Home > News > Education > Trustees hear stories from superintendent candidates

Trustees hear stories from superintendent candidates

By Kristen Hackbarth

Washoe County School District’s Board of Trustees on Friday heard from each of the five candidates to be the district’s next superintendent. The candidates told stories of their experience as leaders in education.  

Rather than answering more traditional interview questions, each candidate was asked to tell two professional stories – one of a positive experience and one they wish had a different or better outcome. The stories were shorter versions of longer stories shared during the candidate selection process in March. 

The long stories were not presented to trustees after several candidates said they’d withdraw from the process if the interviews were made public. Some feared they’d revealed sensitive information. 

William Bryan, the CEO of The Bryan Group, which was selected to lead the district’s superintendent search, led this guided storytelling. He said the process allows interviewees to reveal their leadership style, proficiencies and skills through storytelling rather than typical questions and answers. 

Bryan said he guides the interviewees through their storytelling process, but doesn’t put words in their mouths. 

“You will see me interrupting a lot, much more than you would see in a traditional interview, because I’m pushing for detail,” he said. 

At some points several candidates only spoke one to two sentences between interruptions. The interruptions, at times, made the candidates’ stories disjointed and difficult to follow.

Bryan also said he’d be stopping candidates and prompting them to use “I” instead of “we” in their stories so it was clear they were the ones who took whatever actions were discussed. People working in education often use “we” statements, he said. 

An education professional watching the interviews told This Is Reno the use of “we” statements is more often used by women who tend to share credit, versus the “I” statements used by men who “are much more likely to take too much credit.” 

“He is basically trying to impose the patriarchal norm. It is embarrassingly backwards,” they said. 

They also likened the interruptions during the interview to interruptions made by some senators during the Ketanji Brown Jackson confirmation hearings. The optics of a “white old man interrupting highly-qualified women,” the expert added, was “out of touch.” 

Between each story, trustees were allowed to ask questions following up on each candidate’s story. While some questions probed for more detail about the stories, others were more traditional in nature. 

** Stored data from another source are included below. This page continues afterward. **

-- ==== Sys2Proof/Laws/Effects.lean ====
section
/-! SUPPORT. How an event of the plant reaches the reporting side: by setting attention bits, queueing notices, giving
commands and enqueueing words, and in no other way. One lemma per operation, and what follows by one induction. -/

namespace Sys2Proof.Machine

/-- The changes an event of the plant makes that the reporting side sees, one after the other. -/
inductive Reports : Part → Part → Prop where
  | refl (p : Part) : Reports p p
  | trans {p q r : Part} : Reports p q → Reports q r → Reports p r
  | plant {p q : Part} (h : q.base = p.base ∧ q.ms = p.ms ∧ q.sq = p.sq ∧ q.lu = p.lu ∧ q.att = p.att) : Reports p q
  | attention (b : AttBit) (p : Part) : Reports p (setAtt b p)
  | report (n : Notice) (p : Part) : Reports p (queueNotice n p)
  | command (c : Command) (p : Part) : Reports p (giveCommand c p)
  | put (w : SqWord) (d : Word) (p : Part) : Reports p (enqueue w d p)

/-- What an event of the plant does: how it reaches the reporting side, and that it keeps the law of the guarded word. -/
structure Effects (p q : Part) : Prop where
  reports : Reports p q
  guards : Guards (fun _ => True) p q

theorem Effects.refl (p : Part) : Effects p p := ⟨.refl p, .refl _ p⟩

theorem Effects.trans {p q r : Part} (h : Effects p q) (k : Effects q r) : Effects p r :=
  ⟨h.reports.trans k.reports, h.guards.trans k.guards⟩

theorem Effects.plant {p q : Part}
    (h : (q.base = p.base ∧ q.ms = p.ms ∧ q.sq = p.sq ∧ q.lu = p.lu ∧ q.att = p.att) ∧ q.cmd = p.cmd ∧
      q.cons = p.cons ∧ q.shedList = p.shedList) : Effects p q :=
  ⟨.plant h.1, .plant ⟨h.1.2.2.1, h.2⟩⟩

theorem Effects.attention (b : AttBit) (p : Part) : Effects p (setAtt b p) := ⟨.attention b p, .plant (by simp)⟩

theorem Effects.report (n : Notice) (p : Part) : Effects p (queueNotice n p) := ⟨.report n p, .plant (by simp)⟩

theorem Effects.command (c : Command) (p : Part) : Effects p (giveCommand c p) := ⟨.command c p, .plant (by simp)⟩

/-- An enqueue of a word other than a CMD word. -/
theorem Effects.put (w : SqWord) (d : Word) (p : Part) (h : ∀ c, w ≠ .consCmd c) : Effects p (enqueue w d p) :=
  ⟨.put w d p, .put w d p h⟩

theorem Effects.fold {α : Type} (f : Part → α → Part) (h : ∀ q a, Effects q (f q a)) (l : List α) (p : Part) :
    Effects p (l.foldl f p) := by
  induction l generalizing p with
  | nil => exact .refl p
  | cons a l ih => exact (h p a).trans (ih (f p a))

theorem Effects.foldAfter {α : Type} {f : Part → α → Part} (h : ∀ q a, Effects q (f q a)) (l : List α) {p q : Part}
    (k : Effects p q) : Effects p (l.foldl f q) :=
  k.trans (Effects.fold f h l q)

theorem effects_setIsland (i : SecId) (r : Island) (p : Part) : Effects p (setIsland i r p) :=
  .plant (by simp)

theorem effects_syncTimers (i : SecId) (p : Part) : Effects p (syncTimers i p) :=
  .plant (by simp)
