-- ==== Sys2Proof/Tests/Slice0.lean ====
section
/-! SUPPORT. The model's own tests: ill-formed commands refused by the check, small single steps, and for every statement
with hypotheses a state and operands that meet them. -/

namespace Sys2Proof.Tests

open Sys2Proof Sys2Proof.Machine

set_option Elab.async false

/-! ## Well-formedness: an ill-formed command for each check -/

theorem test_illformed_start : (Instr.start 0 15#4 0x102#32 .free).check = false := by decide
theorem test_illformed_stop : (Instr.stop 0 15#4 0x101#32 .free).check = false := by decide
theorem test_illformed_clear : (Instr.clear 0 15#4 0x100#32 .free).check = false := by decide
theorem test_illformed_noAction : (Instr.noAction 0 15#4 0x103#32 .free).check = false := by decide
theorem test_illformed_consumerCmdWrite : (Instr.consumerCmdWrite 0 15#4 0x11#32 .free).check = false := by decide
theorem test_illformed_ack : (Instr.ack 0 15#4 0x01#32 .free).check = false := by decide
theorem test_wellformed_requests :
    (Instr.start 0 15#4 0x101#32 .free).WellFormed ∧ (Instr.stop 0 15#4 0x102#32 .free).WellFormed ∧
      (Instr.clear 0 15#4 0x103#32 .free).WellFormed ∧ (Instr.noAction 0 15#4 0x100#32 .free).WellFormed ∧
      (Instr.consumerCmdWrite 0 15#4 0x01#32 .free).WellFormed ∧ (Instr.ack 0 15#4 0x11#32 .free).WellFormed := by
  decide

/-! ## Small states -/

/-- A plan with two generators, two consumers and a drive on S0, and a third generator on S3. -/
def plan : Plan :=
  { header := some { tag := 7, startMargin := 50, shedMargin := 20, releaseMargin := 10, startDelay := 100,
                     overloadDelay := 200, releaseHold := 5, shareDeadband := 2, staleTime := 100, startTimeout := 30,
                     genOpenTimeout := 10, unloadFloorPct := 10 }
    gens := setAt (setAt (setAt Plan.empty.gens 0 (some ⟨0, 1000, 100, 1, 100⟩)) 1 (some ⟨0, 1000, 100, 2, 100⟩)) 2
      (some ⟨3, 1000, 100, 3, 100⟩)
    cons := setAt (setAt Plan.empty.cons 0 (some ⟨0, 1, 0, 100, true, 0⟩)) 1 (some ⟨0, 2, 0, 50, false, 0⟩)
    drives := setAt Plan.empty.drives 0 (some ⟨0, 3, 0, 100⟩) }

/-- The part with that plan active, in a part state. -/
def planned (st : PartState) : Part :=
  { Part.reset 0#8 0 with plans := { PlanUnit.reset with active := plan, partState := st } }

/-- The part with a generator's entry. -/
def withGen (g : GenId) (e : Gen) (p : Part) : Part := { p with gens := setAt p.gens g e }

/-- The part with a generator's MEAS copy, fresh. -/
def withMeas (g : GenId) (w : Word) (p : Part) : Part :=
  { p with img := { p.img with genMeas := setAt p.img.genMeas g ⟨w, true, some 1000#32⟩ } }

/-- The part with every island's totals and condition as its members give them. -/
def agreed (p : Part) : Part :=
  allSecs.foldl (fun q i => setIsland i { q.islands[i] with
    totals := totalsOf q i, condition := conditionOf q i (totalsOf q i), held := heldOf q i } q) p

/-- The machine with that part behind its ports. -/
def mk (p : Part) : State := { State.reset with part := p }

/-- A generator ONLINE. -/
def online : Gen := { Gen.init with state := .online }

/-- G0 ONLINE with a load, in RUNNING, before the islands are made to agree. -/
def unagreed (kwOut : Nat) : Part :=
  withMeas 0 (0x10000#32 + BitVec.ofNat 32 kwOut) (withGen 0 online (planned .running))

/-- G0 ONLINE with 600 kW of load, in RUNNING. -/
def loaded : Part := agreed (unagreed 600)

/-- The same with C0 on the shed list. -/
def shedC0 (st : EntryState) (cs : ConsState) (p : Part) : Part :=
  agreed { p with shedList := [⟨.cons 0, .overload, 30, 0#32, st⟩], cons := setAt p.cons 0 ⟨cs, none⟩,
                  cmd := setAt p.cmd 0 0x101#32 }

/-- A word of SRAM written with good parity, and the word below it with bad parity in lane 0. -/
def sram : Sram :=
  { data := [(0x9FFC, 0x11#8), (0x9FFD, 0#8), (0x9FFE, 0#8), (0x9FFF, 0#8), (0xA000, 0x44#8), (0xA001, 0x33#8),
      (0xA002, 0x22#8), (0xA003, 0x11#8)],
    parity := [(0x9FFC, 0#8), (0x9FFD, 1#8), (0x9FFE, 1#8), (0x9FFF, 1#8), (0xA000, 1#8), (0xA001, 1#8), (0xA002, 1#8),
      (0xA003, 1#8)] }

/-- The machine with that SRAM. -/
def withSram (s : State) : State := { s with bus := { s.bus with sram := sram } }

/-- The loader LOADING, in a phase, with its request standing. -/
def loading (w : Walk) (p : Part) : Part := { p with plans := { p.plans with loader := .loading w } }

/-- A walk that has read two words of the run of two generator entries at 0A000h. -/
def walk : Walk := ⟨3, 0x8000, 1, [], .descriptor, 0⟩

/-! ## What the statements' hypotheses are met by -/

theorem test_witness_EmptyQueueIsOneEdge :
    (State.reset.pending = [] ∧ State.reset.bus.pair = none ∧ State.reset.bus.subMs < 999) ∧
    (let s : State := { State.reset with bus := { State.reset.bus with subMs := 998, pair := some ⟨5#22, 2⟩ } }
     s.pending = [] ∧ s.bus.subMs < 999 ∧ s.bus.pair = some ⟨5#22, 2⟩ ∧ 2 < 3) ∧
    (let s : State := { State.reset with bus := { State.reset.bus with subMs := 999, pair := some ⟨5#22, 3⟩ } }
     s.pending = [] ∧ 999 ≤ s.bus.subMs ∧ s.bus.pair = some ⟨5#22, 3⟩ ∧ 3 ≤ 3) ∧
    (mk (loading walk (planned .noPlan))).part.plans.loader = .loading walk ∧
    (mk (loading walk (planned .noPlan))).pending = [] := by decide +kernel

theorem test_witness_EmptyQueueIsOneEdge_notLoading : ∀ w, State.reset.part.plans.loader ≠ .loading w := by
  intro w h; cases h

/-- The machine with the cycle of the latest grant in progress. -/
def inCycle (k : CycleKind) : State :=
  { State.reset with bus := { State.reset.bus with cycle := some ⟨.rotating .cp, k⟩ } }

theorem test_witness_FullResetLeaves (w : WordAddr) (strobes : BitVec 4) (n : Nat) :
    (∀ moment ∈ [ResetMoment.between, .inCycle, .inPromotion], ∀ k ∈ [CycleKind.write 5#22 3#4, .promotedRead 4#22],
      (moment = .inCycle ∧ (inCycle k).bus.cycle.map Cycle.kind = some (.write w strobes) ∨
        moment = .inPromotion ∧ (inCycle k).bus.cycle.map Cycle.kind = some (.promotedRead w) ∧ strobes = 15#4) →
      n < 4 → strobes.toNat.testBit n = true → 22 ≠ laneAddr w n) ∧
    (inCycle (.write 5#22 3#4)).bus.cycle.map Cycle.kind = some (.write 5#22 3#4) ∧
    (3#4).toNat.testBit 1 = true ∧ laneAddr 5#22 1 = 21 := by
  refine ⟨fun moment _ k hk h hn hb => ?_, by decide, by decide, by decide⟩
  simp only [List.mem_cons, List.not_mem_nil, or_false] at hk
  rcases hk with rfl | rfl <;> rcases h with ⟨-, h⟩ | ⟨-, h, -⟩ <;> cases h
  · have : n = 0 ∨ n = 1 ∨ n = 2 ∨ n = 3 := by omega
    rcases this with rfl | rfl | rfl | rfl <;> revert hb <;> decide
  · have : n = 0 ∨ n = 1 ∨ n = 2 ∨ n = 3 := by omega
    rcases this with rfl | rfl | rfl | rfl <;> decide

theorem test_witness_ControllerResetLeaves :
    (mk (loading walk (planned .noPlan))).part.plans.loader = .loading walk ∧
    nextGrant State.reset.bus (loading walk (planned .noPlan)) = some (.rotating .pl) ∧
    nextGrant State.reset.bus State.reset.part ≠ some (.rotating .pl) ∧
    (let s : State := { State.reset with bus := { State.reset.bus with fp := .waiting ⟨5#22, 15#4, 0#32, .plain⟩ } }
     isWaiting (phaseOf .fp s.bus) = true) ∧
    (let s : State := { State.reset with bus := { State.reset.bus with ctlHeld := true } }
     (Port.cp = .cp ∧ s.bus.ctlHeld = true)) := by decide +kernel

theorem test_witness_ArbiterOrder :
    (let b : Bus := { State.reset.bus with pair := some ⟨5#22, 0⟩ }
     cycleOpen State.reset.part = false ∧ b.pair ≠ none) ∧
    (let p : Part := { State.reset.part with sq := [⟨.genTarget 0, 0#32⟩] }
     cycleOpen p = false ∧ State.reset.bus.pair = none ∧ p.sq ≠ []) ∧
    (let b : Bus := { State.reset.bus with fp := .waiting ⟨5#22, 15#4, 0#32, .plain⟩ }
     let p := loading walk State.reset.part
     cycleOpen p = false ∧ b.pair = none ∧ p.sq = [] ∧ b.last = .pl ∧ nextGrant b p = some (.rotating .fp)) ∧
    nextGrant State.reset.bus State.reset.part = none := by decide +kernel

theorem test_witness_RefusalsRecorded :
    (0 < 0x10000 ∧ 0 % 4 = 0 ∧ portReady .cp State.reset.bus = true ∧
      writeVerdict .cp (classify 0) 15#4 0#32 State.reset.part = some .class_) ∧
    (0x13FC < 0x10000 ∧ 0x13FC % 4 = 0 ∧ portReady .fp State.reset.bus = true ∧
      writeVerdict .fp (classify 0x13FC) 15#4 0#32 State.reset.part = some .class_) ∧
    (∀ off ∈ [0x28, 0x3C, 0x1D0, 0x1FC],
      off % 4 = 0 ∧ (0x28 ≤ off ∧ off < 0x40 ∨ 0x1D0 ≤ off ∧ off < 0x200) ∧ classify off = .live .hole) := by decide +kernel

theorem test_witness_RefusalsRecorded_reads :
    ∀ r ∈ [WrongPortRead.fpAttention, .fpCause, .fpNoticeTake, .cpCmdTake],
      portReady (wrongPort r) State.reset.bus = true := by decide +kernel

theorem test_witness_PassThroughWriteStores : ∀ port ∈ [Port.cp, .fp], portFree port State.reset = true ∧
    inWindow State.reset.part.base 0x4000#22 = false ∧ inWindow State.reset.part.base 0x3FFF#22 = true ∧
    classify (windowOffset 0x800#22) = .frame ∧ classify (windowOffset 0xBFF#22) = .frame ∧
    classify (windowOffset 0xC00#22) = .free ∧ classify (windowOffset 0x3FFF#22) = .free := by decide +kernel

theorem test_witness_ReadServedFromSram : ∀ port ∈ [Port.cp, .fp],
    portFree port (withSram State.reset) = true ∧
    (withSram State.reset).bus.sram.parityGood 0x2800#22 15#4 = true ∧
    (withSram State.reset).bus.sram.parityGood 0x27FF#22 0#4 = false ∧
    (withSram State.reset).bus.sram.parityGood 0x27FF#22 14#4 = true ∧
    classify (windowOffset 0x2800#22) = .free ∧ classify (windowOffset 0x27FF#22) = .free := by decide +kernel

theorem test_witness_free_is_not_live : ∀ l, classify (windowOffset 0x2800#22) ≠ .live l := by
  intro l h
  have k : classify (windowOffset 0x2800#22) = .free := by decide +kernel
  rw [k] at h
  cases h

theorem test_witness_ReadServedFromSram_retry :
    let s := mk { Part.reset 0#8 0 with sq := [⟨.consCmd 63, 0#32⟩] }
    0xFE4 < 0x10000 ∧ 0xFE4 % 4 = 0 ∧ classify 0xFE4 = .consCmd 63 ∧ portReady .fp s.bus = true ∧
      ∃ e ∈ s.part.sq, sqOffset e.word = 0xFE4 := by decide +kernel

theorem test_witness_LiveWordsAnswer :
    portReady .cp State.reset.bus = true ∧ portReady .fp State.reset.bus = true ∧
    (∀ i : SecId, isIslandId State.reset.part.img.ties i = true) ∧
    (let m : MeasCopy := ⟨7#32, true, none⟩
     isIslandId m 0 = true ∧ isIslandId m 3 = false) ∧
    (let l : List ShedEntry := [⟨.cons 63, .trip, 30, 0#32, .held⟩]
     l[0]? = some ⟨.cons 63, .trip, 30, 0#32, .held⟩ ∧ l.length ≤ 67) := by decide +kernel

theorem test_witness_PairedReadOpensPair :
    portFree .cp (withSram State.reset) = true ∧ inWindow 0#8 0x4000#22 = false ∧
    (withSram State.reset).bus.sram.parityGood 0x2800#22 15#4 = true ∧
    (withSram State.reset).bus.sram.parityGood 0x27FF#22 15#4 = false ∧
    portReady .cp State.reset.bus = true ∧ inWindow State.reset.part.base 0#22 = true ∧
    classify (windowOffset 0#22) = .live .partStatus ∧ answers .partStatus .cp = true := by decide +kernel

/-- CP waiting with an access, and a pair open on word 5. -/
def pairedCp (a : Access) : State :=
  { State.reset with bus := { State.reset.bus with cp := .waiting a, pair := some ⟨5#22, 1⟩ } }

theorem test_witness_PairTimeoutEndsPair :
    State.reset.bus.pair = none ∧
    (∀ edges ∈ [0, 3], ∀ subMs ∈ [0, 999],
      let s : State := { State.reset with bus := { State.reset.bus with pair := some ⟨5#22, edges⟩, subMs := subMs } }
      s.bus.pair = some ⟨5#22, edges⟩ ∧ s.bus.subMs ≤ 999 ∧ isWaiting s.bus.cp = false) ∧
    (pairedCp ⟨6#22, 15#4, 0#32, .plain⟩).bus.pair = some ⟨5#22, 1⟩ ∧ (6#22 : WordAddr) ≠ 5#22 ∧
    (pairedCp ⟨5#22, 15#4, 0#32, .read false⟩).bus.cp = .waiting ⟨5#22, 15#4, 0#32, .read false⟩ ∧
    (pairedCp ⟨5#22, 15#4, 7#32, .plain⟩).bus.cp = .waiting ⟨5#22, 15#4, 7#32, .plain⟩ ∧
    (∀ paired, Job.plain ≠ .read paired) ∧ cycleOpen (pairedCp ⟨5#22, 15#4, 7#32, .plain⟩).part = false := by
  decide +kernel

/-- A port waiting with an access, over the SRAM with one bad byte. -/
def waiting (port : Port) (a : Access) (p : Part) : State :=
  withSram { mk p with bus := setPhase port (.waiting a) State.reset.bus }

theorem test_witness_MasterAccessGrantServes_waits (port : Port) (a : Access) (p : Part) :
    phaseOf port (waiting port a p).bus = .waiting a ∧
      nextGrant (waiting port a State.reset.part).bus State.reset.part = some (.rotating (requesterOf port)) := by
  cases port <;> exact ⟨rfl, rfl⟩

/-- CP waiting under an open pair with a read of C0's CMD word, which has a store-queue entry. -/
def promoting : State :=
  { mk { Part.reset 0#8 0 with sq := [⟨.consCmd 0, 5#32⟩, ⟨.genTarget 0, 6#32⟩] } with
    bus := { State.reset.bus with cp := .waiting ⟨0x201#22, 15#4, 0#32, .read false⟩, pair := some ⟨9#22, 0⟩ } }

theorem test_witness_MasterAccessGrantServes_promotion :
    nextGrant promoting.bus promoting.part = some (.rotating .cp) ∧ (promoting.part.sq.map SqEntry.word).Nodup ∧
    windowAddr promoting.part.base (sqOffset (.consCmd 0)) = 0x201#22 ∧
    windowAddr promoting.part.base (sqOffset (.genTarget 0)) ≠ 0x201#22 := by decide +kernel

theorem test_witness_MasterAccessGrantServes :
    sram.parityGood 0x2800#22 15#4 = true ∧ sram.parityGood 0x27FF#22 15#4 = false ∧
    (∀ port ∈ [Port.cp, .fp], portFree port State.reset = true) ∧
    nextGrant State.reset.bus State.reset.part ≠ some (.rotating .cp) := by decide +kernel

theorem test_witness_MasterAccessGrantServes_idle : ∀ a, phaseOf .cp State.reset.bus ≠ .waiting a := by
  intro a h; cases h

/-- The part in SETTLING with every planned generator FRESH. -/
def freshGens : Part := withMeas 0 0#32 (withMeas 1 0#32 (withMeas 2 0#32 (planned .settling)))

theorem test_witness_MeasureCopyTaken :
    portFree .fp (mk (planned .running)) = true ∧ (mk (planned .running)).part.plans.active.gens[7] = none ∧
    (mk (planned .running)).part.plans.active.cons[63] = none ∧
    (∀ sec, islandId ⟨0#32, true, some 1000#32⟩ sec = islandId (mk (planned .running)).part.img.ties sec) ∧
    (mk (planned .running)).part.plans.partState ≠ .settling ∧
    (portFree .fp (mk freshGens) = true ∧ freshGens.plans.partState = .settling ∧
      (∀ g : GenId, freshGens.plans.active.gens[g] = none ∨ freshness freshGens.img.genMeas[g] = .fresh) ∧
      isIslandId ⟨0#32, true, some 1000#32⟩ 3 = true ∧ freshGens.islands[3].condition = .dead) ∧
    (portFree .fp (mk (planned .settling)) = true ∧ (planned .settling).plans.active.gens[0] ≠ none ∧
      freshness (planned .settling).img.genMeas[0] ≠ .fresh) := by decide +kernel
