/-- Every register, in the order of the index, in pieces. -/
def Reg.all0 : List Reg :=
  [.MGT_PARTID, .MGT_PARTCAP, .MGT_TILEMAP_LO, .MGT_TILEMAP_HI, .MGT_BOOTSTAT, .MGT_BOOTIMG, .MGT_HBMCFG, .MGT_HBMTAKE,
   .MGT_RPTPTR, .MGT_FUSESEC, .MGT_DEVID_LO, .MGT_DEVID_HI, .MGT_DLCNT, .MGT_PWRCFG, .MGT_PWRSTAT, .MGT_PWRNOW,
   .MGT_PWRSTEPS, .MGT_THERM, .MGT_RAIL, .MGT_GREGERR, .MGT_GREGERRCNT, .MGT_RPT, .MGT_TILEROLE, .MGT_SLPCFG,
   .MGT_SLPSTAT, .MGT_WAKETIME_LO, .MGT_WAKETIME_HI, .MGT_WAKECNT, .MGT_CLKSTAT, .MGT_TJ, .ARR_CTL, .ARR_QCTL,
   .ARR_QSTAT, .ARR_CUR, .ARR_ERRSTAT, .ARR_ERRCNT, .ARR_BUSYCNT, .ARR_MACCNT, .ARR_FENCECNT, .ARR_FILLCNT,
   .ARR_HALOCNT, .ARR_SPILLCNT, .ARR_FREQCNT, .ARR_CVCTL, .ARR_CVSEL, .ARR_CVCNT, .ARR_CVSSE_LO, .ARR_CVSSE_HI,
   .ARR_CVSSX_LO, .ARR_CVSSX_HI, .ARR_CVSAT, .ARR_CVNAN, .ARR_BRSTAT, .ARR_BRREF, .ARR_BRSAT, .SFU_CTL,
   .SFU_STAT, .SFU_MPRES, .SFU_ERRSTAT, .SFU_ERRCNT, .SFU_EVALCNT, .SFU_COMPATCNT, .SFU_NANCNT, .SFU_STALLCNT,
   .ECE_CTL, .ECE_LANECFG, .ECE_TSET, .ECE_INFLIGHT, .ECE_ERRSTAT, .ECE_ERRLOC]
def Reg.all1 : List Reg :=
  [.ECE_ERRCNT, .ECE_ESCCNT, .ECE_STEPCNT, .ECE_TSETPROG, .ECE_LSCSEL, .ECE_LSCCTL, .ECE_LSCCMD, .ECE_LSCLIVE0,
   .ECE_LSCLIVE1, .ECE_RCSTAT, .ECE_LSCCNT, .ECE_LSCW0, .ECE_LSCW1, .ECE_LSCW2, .ECE_LSCW3, .ECE_LSCW4,
   .ECE_LSCW5, .ECE_LSCW6, .ECE_LSCW7, .ECE_OSFSTAT, .ECE_OSFCNT0, .ECE_OSFCNT1, .ECE_OSFCNT2, .ECE_TAPCFG,
   .ECE_TAPSTAT, .ECE_TAPCNT, .SCE_CTL, .SCE_STAT, .SCE_ERRSTAT, .SCE_ERRLOC, .SCE_ERRCNT, .SCE_PICCNT,
   .SCE_SWCNT, .SCE_BUSYCNT, .SCE_SSEL, .SCE_SCTL, .SCE_SCMD, .SCE_SLIVE0, .SCE_SLIVE1, .SCE_RCSTAT,
   .SCE_SCNT, .SCE_SCNT2, .SCE_SW0, .SCE_SW1, .SCE_SW2, .SCE_SW3, .SCE_SW4, .SCE_SW5,
   .SCE_SW6, .SCE_SW7, .SMV_CTL, .SMV_TAGS, .SMV_TAGSTALL, .SMV_HBMSPLIT, .SMV_ERRSTAT, .SMV_ERRCNT,
   .SMV_CQSTALL, .SMV_RESIDENT, .SMV_QCFG, .SMV_QBASE_LO, .SMV_QBASE_HI, .SMV_QSTG, .SMV_QTAIL, .SMV_QHEAD,
   .SMV_SQBASE_LO, .SMV_SQBASE_HI, .SMV_SQCFG, .SMV_SQTAIL, .SMV_SQHEAD, .SMV_CQBASE_LO]
def Reg.all2 : List Reg :=
  [.SMV_CQBASE_HI, .SMV_CQCFG, .SMV_CQHEAD, .SMV_CQTAIL, .SMV_ERBASE_LO, .SMV_ERBASE_HI, .SMV_ERCFG, .SMV_ERHEAD,
   .SMV_ERTAIL, .SMV_ERDROP, .SMV_SSEL, .SMV_SLIVE0, .SMV_SLIVE1, .SMV_SCOND0, .SMV_SCOND1, .SMV_SCOND2,
   .SMV_SCOND3, .BAL_CTL, .BAL_ERRSTAT, .BAL_ERRCNT, .BAL_CLSCNT, .BAL_RMWCNT, .BAL_YSAVED, .MEM_WSCFG,
   .MEM_WSECC, .MEM_WCCTL, .MEM_WCHIT, .MEM_WCMISS, .MEM_WCINV, .MEM_WCSERVE_LO, .MEM_WCSERVE_HI, .MEM_HBMSTAT,
   .MEM_HBMECC, .MEM_HBMSCRUB, .MEM_ERRSTAT, .MEM_ERRCNT, .YRD_STAT, .YRD_QCTL, .YRD_ERRSTAT, .YRD_ERRCNT,
   .YRD_EDGEEVT, .YRD_REPLAY, .YRD_ABSORB, .YRD_FLIT, .YRD_RT, .LNK_CTL, .LNK_QUADCFG, .LNK_LANESTAT,
   .LNK_ERRSTAT, .LNK_ERRCNT, .LNK_RXDROP, .LNK_FECCNT, .LNK_FLOWS, .LNK_LRETRY, .LNK_PATHEVT, .LNK_SSEL,
   .LNK_SW0, .LNK_SW1, .LNK_SCNT, .LNK_MVCFG, .LNK_MVPEER_LO, .LNK_MVPEER_HI, .LNK_MVSTAT, .LNK_PTPCFG,
   .LNK_PTPSTAT, .LNK_PTPOFS, .LNK_PUBCTL, .LNK_PUBBASE_LO, .LNK_PUBBASE_HI, .LNK_HWSEL]
def Reg.all3 : List Reg :=
  [.LNK_HWE_LO, .LNK_HWE_HI, .LNK_APER_LO, .LNK_APER_HI, .LNK_PCISTAT, .LNK_LBLCTL, .LNK_LBLBASE_LO, .LNK_LBLBASE_HI,
   .LNK_LBLCNT0, .LNK_LBLCNT1, .ING_CTL, .ING_SSEL, .ING_SCTL, .ING_SLIVE0, .ING_SCNT0, .ING_SCNT1,
   .ING_SW0, .ING_SW1, .ING_SW2, .ING_SW3, .ING_SW4, .FXG_CTL, .FXG_HDSEL, .FXG_HDSTAT,
   .FXG_HDGEN, .FXG_HDCNT, .FXG_HDW0, .FXG_HDW1, .FXG_HDW2, .FXG_HDW3, .FXG_HDW4, .FXG_HDW5,
   .FXG_ADPSTAT, .FXG_ADPSTEP, .FXG_ADPLOSS, .PRT_ISEL, .PRT_ICMD, .PRT_ISTAT, .PRT_ITILES_LO, .PRT_ITILES_HI,
   .PRT_IFLIGHT, .PRT_ILAST, .PRT_IRSTCNT, .PRT_ERRSTAT, .PRT_ERRCNT, .PRT_ESC, .PRT_ESCCFG, .PRT_PKGRST,
   .PRT_MOWN, .PRT_TOWN, .PRT_TRST, .PRT_ERST, .SNP_CTL, .SNP_TRIG, .SNP_SRC, .SNP_LAST_LO,
   .SNP_LAST_HI, .SNP_CAUSE, .SNP_ERRMASK, .SNP_THADDR, .SNP_THVAL, .SNP_CNT, .SNP_DGSEL, .SNP_DGCFG,
   .SNP_DGBASE_LO, .SNP_DGBASE_HI, .SNP_DBGADDR, .SNP_DBGDATA, .HSP_STAT, .HSP_CMD]
def Reg.all4 : List Reg :=
  [.HSP_REQ, .HSP_NONCE, .HSP_RESP, .HSP_PW, .HSP_PWLEN, .HSP_ACT, .HSP_LAST, .HSP_CNT,
   .MGT_REGERR, .MGT_REGERRCNT, .ARR_REGERR, .ARR_REGERRCNT, .SFU_REGERR, .SFU_REGERRCNT, .ECE_REGERR, .ECE_REGERRCNT,
   .SCE_REGERR, .SCE_REGERRCNT, .SMV_REGERR, .SMV_REGERRCNT, .BAL_REGERR, .BAL_REGERRCNT, .MEM_REGERR, .MEM_REGERRCNT,
   .YRD_REGERR, .YRD_REGERRCNT, .LNK_REGERR, .LNK_REGERRCNT, .ING_REGERR, .ING_REGERRCNT, .FXG_REGERR, .FXG_REGERRCNT,
   .PRT_REGERR, .PRT_REGERRCNT, .SNP_REGERR, .SNP_REGERRCNT, .HSP_REGERR, .HSP_REGERRCNT]

/-- Every register of the device. -/
def Reg.all : List Reg := Reg.all0 ++ Reg.all1 ++ Reg.all2 ++ Reg.all3 ++ Reg.all4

The five candidates interviewed were:

  • Jhone Ebert, Md.E, Carson City, NV 
  • Susan Enfield, Ed.D., Normandy Park, WA
  • Sherrell Hobbs, Ph.D., Fort Lauderdale, FL      
  • Shawn T. Loescher, Ed.D., San Diego, CA
  • Caprice Young, Ed.D., Los Angeles, CA

The next step in the superintendent selection process is in-person visits between April 18-20 when candidates will participate in a series of tours, social gatherings and other events. Trustees will make a selection April 26 for the new superintendent to start July 1.